Саша уже не дождалась ни веселого ясного дня, когда все село «кладет» капусту, ни заливистого школьного звонка — в тот год она должна была идти в первый класс, и сколько ж к этому готовилась! Немцы пришли и сюда, в село. Везде были немцы, немцы, наползшие, представлялось девочке, как бесчисленные серые муравьи, и дух ее стонал в гнетущем ощущении надвинувшегося морока. В запустелом дворе почти ничто не напоминало о прошлых крестьянских заботах, а из обычной для мужика живности дед Трофим растил лишь с неимоверным трудом приобретенного поросенка. Существо это, тощее от бескормицы, было рябой породы, так что к худобе своей казалось еще запятнанным грязью, и по масти было наречено — Рябко. И завели-то Рябко, когда по селу пошли слухи о приближении фронта. В дальних глубинах головы дед Трофим лелеял мечту подать к столу в честь встречи желанных и жданных гостей жареного поросеночка. В небольшом хлевке и жил Рябко, жалкая тень давних дней. Да ведь у других и того не было, немцы разорили село, мертво зияли подворья.
Только немец-адъютант различил в порушенном хозяйстве деда Трофима черты былой основательности, и она каким-то образом связывалась им с засевшей в его голове мыслью. Этой мыслью он частенько делился с Сашей… Сложилось так, что только ей он и мог поверить свои совершенно чуждые ей тайны: дед Трофим со своей натурой анахорета не годился в собеседники, Пелагея, оглушенная войной и гибелью мужа, — тоже, и лишь Саша, еще державшаяся под защитительным рефлексом детства, жила «на этом свете». Не дававшая особого простора мысли жизнь в сообществе с недосягаемым сословно, к тому же глубоко погруженным в свою болезнь Герром лишила адъютанта друзей, и, как это было ни дико, в сущности, оставалась одна Саша, и он чуть ли не заигрывал с нею, располагая к общению. Он должен был выговориться перед кем-то, этого требовала артельная его натура.
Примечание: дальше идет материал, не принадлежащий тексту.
/-- 41_nonce_builder.md R145: only bytes 14..21, 24..27 and 28..101 of `last_frame` reach NB's ports. -/
def Obligations.NbIgnoresUnreadFrameBytes : Prop :=
  ∀ s s' : State, s.last.valid = s'.last.valid →
    (∀ i, 14 ≤ i ∧ i ≤ 21 ∨ 24 ≤ i ∧ i ≤ 101 → readByte .frame i s = readByte .frame i s') →
    nbPortsOf s = nbPortsOf s'

/-! ## RD -/

/-- 42_record_decoder.md R161: RD_CHECK in its order AUTH, LEN, TAG; exactly one result on every payload whose first
byte is there when the length is 74; a failure raises DecryptionError with its cause (60_exceptions.md R204). That a
failing RD_CHECK also leaves no field port with a value is the model's reading of 10_state.md R30 (DEDUCED, log 9). -/
def Obligations.RdCheckValidatesShape : Prop :=
  ∀ s : State,
    (CheckPasses s → exec .rdCheck s = .next { s with rd := { s.rd with ok := true, err := false, cause := .noCause } }) ∧
    (∀ c, CheckFails s c → ∃ t, exec .rdCheck s = .next t ∧ t = { s with rd := RdPorts.failed c } ∧
      t.rd.ok = false ∧ t.rd.err = true ∧ t.rd.cause = c ∧ Event.decryptionError c ∈ raisedEvents t) ∧
    ((s.rdIn.len = 74#8 → ∃ b, readByte .payload 0 s = .ok b) → CheckPasses s ∨ ∃ c, CheckFails s c) ∧
    (∀ c, CheckPasses s → ¬CheckFails s c) ∧ (∀ c c', CheckFails s c → CheckFails s c' → c = c') ∧
    (∀ rd, BytesUnchanged s { s with rd := rd })

/-- 42_record_decoder.md R162: when the check passes, the fourteen fields of the reading, at their offsets
(20_memory.md R55), big-endian and unsigned (00_scope.md R10); when it fails, DecryptionError and no field has a
value: no partial reading. That RD_DECODE also drives R161's check ports is the model's reading of R162 and of
60_exceptions.md R200 (DEDUCED, log 9). -/
def Obligations.RdDecodeGivesReading : Prop :=
  (∀ (s : State) (p : Nat → Byte), CheckPasses s → (∀ i, i < 74 → readByte .payload i s = .ok (p i)) →
    ∃ (t : State) (r : Reading), exec .rdDecode s = .next t ∧ t = { s with rd := readingPorts r } ∧
      t.rd.ok = true ∧ t.rd.err = false ∧ t.rd.cause = .noCause ∧
      r.year.toNat = (p 22).toNat * 2 ^ 8 + (p 23).toNat ∧
      r.month = p 24 ∧ r.day = p 25 ∧ r.hour = p 27 ∧ r.minute = p 28 ∧ r.second = p 29 ∧
      r.activeEnergyIn = be32 (p 35) (p 36) (p 37) (p 38) ∧ r.activeEnergyOut = be32 (p 40) (p 41) (p 42) (p 43) ∧
      r.reactiveEnergyIn = be32 (p 45) (p 46) (p 47) (p 48) ∧ r.reactiveEnergyOut = be32 (p 50) (p 51) (p 52) (p 53) ∧
      r.activePowerIn = be32 (p 55) (p 56) (p 57) (p 58) ∧ r.activePowerOut = be32 (p 60) (p 61) (p 62) (p 63) ∧
      r.reactivePowerIn = be32 (p 65) (p 66) (p 67) (p 68) ∧ r.reactivePowerOut = be32 (p 70) (p 71) (p 72) (p 73) ∧
      t.rd.year = some r.year ∧ t.rd.month = some r.month ∧ t.rd.day = some r.day ∧ t.rd.hour = some r.hour ∧
      t.rd.minute = some r.minute ∧ t.rd.second = some r.second ∧
      t.rd.aei = some r.activeEnergyIn ∧ t.rd.aeo = some r.activeEnergyOut ∧
      t.rd.rei = some r.reactiveEnergyIn ∧ t.rd.reo = some r.reactiveEnergyOut ∧
      t.rd.api = some r.activePowerIn ∧ t.rd.apo = some r.activePowerOut ∧
      t.rd.rpi = some r.reactivePowerIn ∧ t.rd.rpo = some r.reactivePowerOut ∧ BytesUnchanged s t) ∧
  (∀ a0 a1 a2 a3 : Byte,
    (be32 a0 a1 a2 a3).toNat = a0.toNat * 2 ^ 24 + a1.toNat * 2 ^ 16 + a2.toNat * 2 ^ 8 + a3.toNat) ∧
  (∀ (s : State) (c : RdCause), CheckFails s c →
    ∃ t, exec .rdDecode s = .next t ∧ t = { s with rd := RdPorts.failed c } ∧ t.rd.ok = false ∧ t.rd.err = true ∧
      t.rd.cause = c ∧ Event.decryptionError c ∈ raisedEvents t ∧
      t.rd.year = none ∧ t.rd.month = none ∧ t.rd.day = none ∧ t.rd.hour = none ∧ t.rd.minute = none ∧
      t.rd.second = none ∧ t.rd.aei = none ∧ t.rd.aeo = none ∧ t.rd.rei = none ∧ t.rd.reo = none ∧ t.rd.api = none ∧
      t.rd.apo = none ∧ t.rd.rpi = none ∧ t.rd.rpo = none ∧ BytesUnchanged s t)

/-- 42_record_decoder.md R163 to R168: the year is `be16(P, 22)` and the other timestamp fields are the bytes at 24,
25, 27, 28 and 29, passed through with no range check (R179). -/
def Obligations.RdTimestampFields : Prop :=
  (∀ s a0 a1, CheckPasses s → readByte .payload 22 s = .ok a0 → readByte .payload 23 s = .ok a1 →
    ∃ t v, exec .rdYear s = .next t ∧ t = { s with rd := { s.rd with year := some v } } ∧
      v.toNat = a0.toNat * 2 ^ 8 + a1.toNat ∧ BytesUnchanged s t) ∧
  ByteFieldRule .rdMonth 24 (fun r v => { r with month := some v }) ∧
  ByteFieldRule .rdDay 25 (fun r v => { r with day := some v }) ∧
  ByteFieldRule .rdHour 27 (fun r v => { r with hour := some v }) ∧
  ByteFieldRule .rdMinute 28 (fun r v => { r with minute := some v }) ∧
  ByteFieldRule .rdSecond 29 (fun r v => { r with second := some v })

/-- 42_record_decoder.md R169 to R172: the four raw energy counts. -/
def Obligations.RdEnergyFields : Prop :=
  QuantityRule .rdAei 35 (fun r v => { r with aei := some v }) ∧
  QuantityRule .rdAeo 40 (fun r v => { r with aeo := some v }) ∧
  QuantityRule .rdRei 45 (fun r v => { r with rei := some v }) ∧
  QuantityRule .rdReo 50 (fun r v => { r with reo := some v })

/-- 42_record_decoder.md R173 to R176: the four powers, unscaled and unsigned. -/
def Obligations.RdPowerFields : Prop :=
  QuantityRule .rdApi 55 (fun r v => { r with api := some v }) ∧
  QuantityRule .rdApo 60 (fun r v => { r with apo := some v }) ∧
  QuantityRule .rdRpi 65 (fun r v => { r with rpi := some v }) ∧
  QuantityRule .rdRpo 70 (fun r v => { r with rpo := some v })

/-- 70_reset_and_hazards.md R235: reading any field port while RD_CHECK fails faults. -/
def Obligations.RdFieldReadFaultsWhenCheckFails : Prop :=
  ∀ (s : State) (c : RdCause), CheckFails s c →
    exec .rdYear s = .fault (.portHoldsNoValue .rdYear) ∧ exec .rdMonth s = .fault (.portHoldsNoValue .rdMonth) ∧
    exec .rdDay s = .fault (.portHoldsNoValue .rdDay) ∧ exec .rdHour s = .fault (.portHoldsNoValue .rdHour) ∧
    exec .rdMinute s = .fault (.portHoldsNoValue .rdMinute) ∧
    exec .rdSecond s = .fault (.portHoldsNoValue .rdSecond) ∧
    exec .rdAei s = .fault (.portHoldsNoValue .rdAei) ∧ exec .rdAeo s = .fault (.portHoldsNoValue .rdAeo) ∧
    exec .rdRei s = .fault (.portHoldsNoValue .rdRei) ∧ exec .rdReo s = .fault (.portHoldsNoValue .rdReo) ∧
    exec .rdApi s = .fault (.portHoldsNoValue .rdApi) ∧ exec .rdApo s = .fault (.portHoldsNoValue .rdApo) ∧
    exec .rdRpi s = .fault (.portHoldsNoValue .rdRpi) ∧ exec .rdRpo s = .fault (.portHoldsNoValue .rdRpo)

/-- 42_record_decoder.md R177: no output of RD depends on `P[1..21]`, `P[26]`, `P[30..34]`, `P[39]`, `P[44]`, `P[49]`,
`P[54]`, `P[59]`, `P[64]` or `P[69]`; nor, when AUTH or LEN already fails, on `P[0]` or any other byte. -/
def Obligations.RdIgnoresUnreadPayloadBytes : Prop :=
  (∀ s s' : State, s.rdIn.len = s'.rdIn.len → s.rdIn.authFail = s'.rdIn.authFail →
    (∀ i, ¬(1 ≤ i ∧ i ≤ 21 ∨ i = 26 ∨ 30 ≤ i ∧ i ≤ 34 ∨ i = 39 ∨ i = 44 ∨ i = 49 ∨ i = 54 ∨ i = 59 ∨ i = 64 ∨ i = 69) →
      readByte .payload i s = readByte .payload i s') →
    rdPortsOf s = rdPortsOf s') ∧
  (∀ s s' : State, s.rdIn.len = s'.rdIn.len → s.rdIn.authFail = s'.rdIn.authFail →
    s.rdIn.authFail = true ∨ s.rdIn.len ≠ 74#8 → rdPortsOf s = rdPortsOf s')

/-! ## The engine and the reading path -/

/-- 60_exceptions.md R219, 10_state.md R30: how the engine's result drives RD's input ports, and that RD then always
answers, with its output ports the functions of those inputs (42_record_decoder.md R160) and nothing else changed. -/
def Obligations.EngineResultDrivesRd : Prop :=
  ∀ (plain : List Byte) (ok : Bool) (s : State),
    ∃ t, presentResult plain ok s = .next t ∧
      t.rdIn.len.toNat = min plain.length 255 ∧
      (∀ i, i < 74 → i < plain.length → readByte .payload i t = .ok (plain.getD i 0#8)) ∧
      (∀ i, i < 74 → plain.length ≤ i → readByte .payload i t = .error (.readNone (.entry .payload i))) ∧
      t.rdIn.authFail = (s.build.authChecked && !ok) ∧ RdAgree t ∧
      t = { s with rdIn := t.rdIn, rd := t.rd }

/-- 60_exceptions.md R219: the reading path hands the engine `nonce(F)` and `ct(F)` of the frame in `last_frame`; what
the engine returns drives `rd_len`, every entry of `rd_pl` and `rd_auth_fail`, RD's outputs are the functions of them,
and nothing else changes: for every engine and every key. -/
def Obligations.ReadingPathDecodesEngineResult : Prop :=
  ∀ (dec : Decrypt) (key : List Byte) (s : State), FrameWhole s →
    ∃ nonce ct t, nbNonceValue s = .ok nonce ∧ nonce.length = 12 ∧ nbCtValue s = .ok ct ∧ ct.length = 74 ∧
      readingPath dec key s = .next t ∧ RdAgree t ∧
      presentResult (dec key nonce ct).1 (dec key nonce ct).2 s = .next t ∧
      t.rdIn.len.toNat = min (dec key nonce ct).1.length 255 ∧
      (∀ i, i < 74 → i < (dec key nonce ct).1.length →
        readByte .payload i t = .ok ((dec key nonce ct).1.getD i 0#8)) ∧
      (∀ i, i < 74 → (dec key nonce ct).1.length ≤ i →
        readByte .payload i t = .error (.readNone (.entry .payload i))) ∧
      t.rdIn.authFail = (s.build.authChecked && !(dec key nonce ct).2) ∧
      t = { s with rdIn := t.rdIn, rd := t.rd } ∧ t.fs = s.fs ∧ t.last = s.last ∧
      (t.rd.ok = true ↔ (s.build.authChecked = true → (dec key nonce ct).2 = true) ∧
        (dec key nonce ct).1.length = 74 ∧ (dec key nonce ct).1[0]? = some Config.payloadTag)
И вот, усадив девочку рядом с собой во дворе на завалинке, испытывая именно в эти минуты что-то отрадное душе, полненький человечек, болтая ножками и вытягивая крохотный рыбий ротик, пускался в туманную философию о каком-то высшем предназначении германской нации, которую все должны почитать и которая, в свою очередь, облагодетельствует мир.
— Вот вы все про германскую нацию, — отметая философскую шелуху и дрожа от внутреннего напряжения, «уличала» Саша адъютанта. — А сами по-русски говорите. Интересно!
Она похлопывала ладошкой рот, подавляя непроизвольный нервный зевок. Адъютант возбужденно ерзал на завалинке.
— Ну, как тебе это объяснить? Майн фатер унд майне муттер… Мой отец и моя мать немцы. Но они жили в России и покидали родину во время тяжелых испытаний. Тогда я был мал… А тебя не было на свете. Мы стали германская нация. Отец сказал мне: иди и возврати нам нашу землю. — Он надувал щеки, глаза его округлялись. — Скоро кончится война. Мы все получим по большо-о-ому отрезку земли. — В горле у него масляно всплескивало. — Мы дадим вам работу. И этому старику, и твоей матери, и тебе.
— Нет уж! — Слова адъютанта паутинно оплетали девочку, она как бы сдирала их с себя, сбрасывала, готова была бежать куда глаза глядят.
Он придерживал ее за руку, смотрел едва ли не с обидой на человеческую неблагодарность.
— Как?! Ты не будешь работать на моей ферме? Ты хочешь жить в этом хлеву?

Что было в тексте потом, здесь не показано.